-- ==== Sys2Proof/Decode.lean ====
section
/-! DEFINITION. Decoding: words to instructions and prefixes, total, refusing by name, and the encoder
beside it (R29 to R65). A word is decoded by extracting the fields of its opcode's format and accepting
the instruction only if its encoding gives back the word, so that every bit a format marks zero is
tested (R35), and only if it is well formed. -/

namespace Sys2Proof

/-- Why a word is no instruction; every one of these raises ILLEGAL_ENCODING (R62). -/
inductive DecodeFault where
  /-- an opcode not listed in R63 (R64) -/
  | unlistedOpcode
  /-- a bit that the format marks zero is 1 (R35) -/
  | zeroField
  /-- an operand or field value that is reserved for the instruction -/
  | reservedOperand
  /-- the word after a first word is no continuation (R31) -/
  | notContinuation
  /-- a continuation word where an instruction is expected (R32) -/
  | strayContinuation
  /-- a word with bit 31 = 0 and LS = 11 (R30, R32) -/
  | reservedWord
  /-- a prefix word where an instruction is expected -/
  | prefixWord
  deriving DecidableEq, Repr

/-- The classes of a word by its three header bits (R30). -/
inductive WordClass where
  | lr | lx | mod | reserved | ur | ux | rep | cont
  deriving DecidableEq, Repr

/-- The class of a word (R30). -/
def wordClass (w : Nat) : WordClass :=
  match w / 2 ^ 29 % 8 with
  | 0 => .lr | 1 => .lx | 2 => .mod | 3 => .reserved | 4 => .ur | 5 => .ux | 6 => .rep | _ => .cont

/-- The n-bit field of a word whose low bit is bit lo. -/
def fld (w lo n : Nat) : BitVec n := BitVec.ofNat n (w / 2 ^ lo)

= Work to complete =
Collect every line from the records above that contains the word "with".

= Written response =
  /-- a word with bit 31 = 0 and LS = 11 (R30, R32) -/
  match w / 2 ^ 29 % 8 with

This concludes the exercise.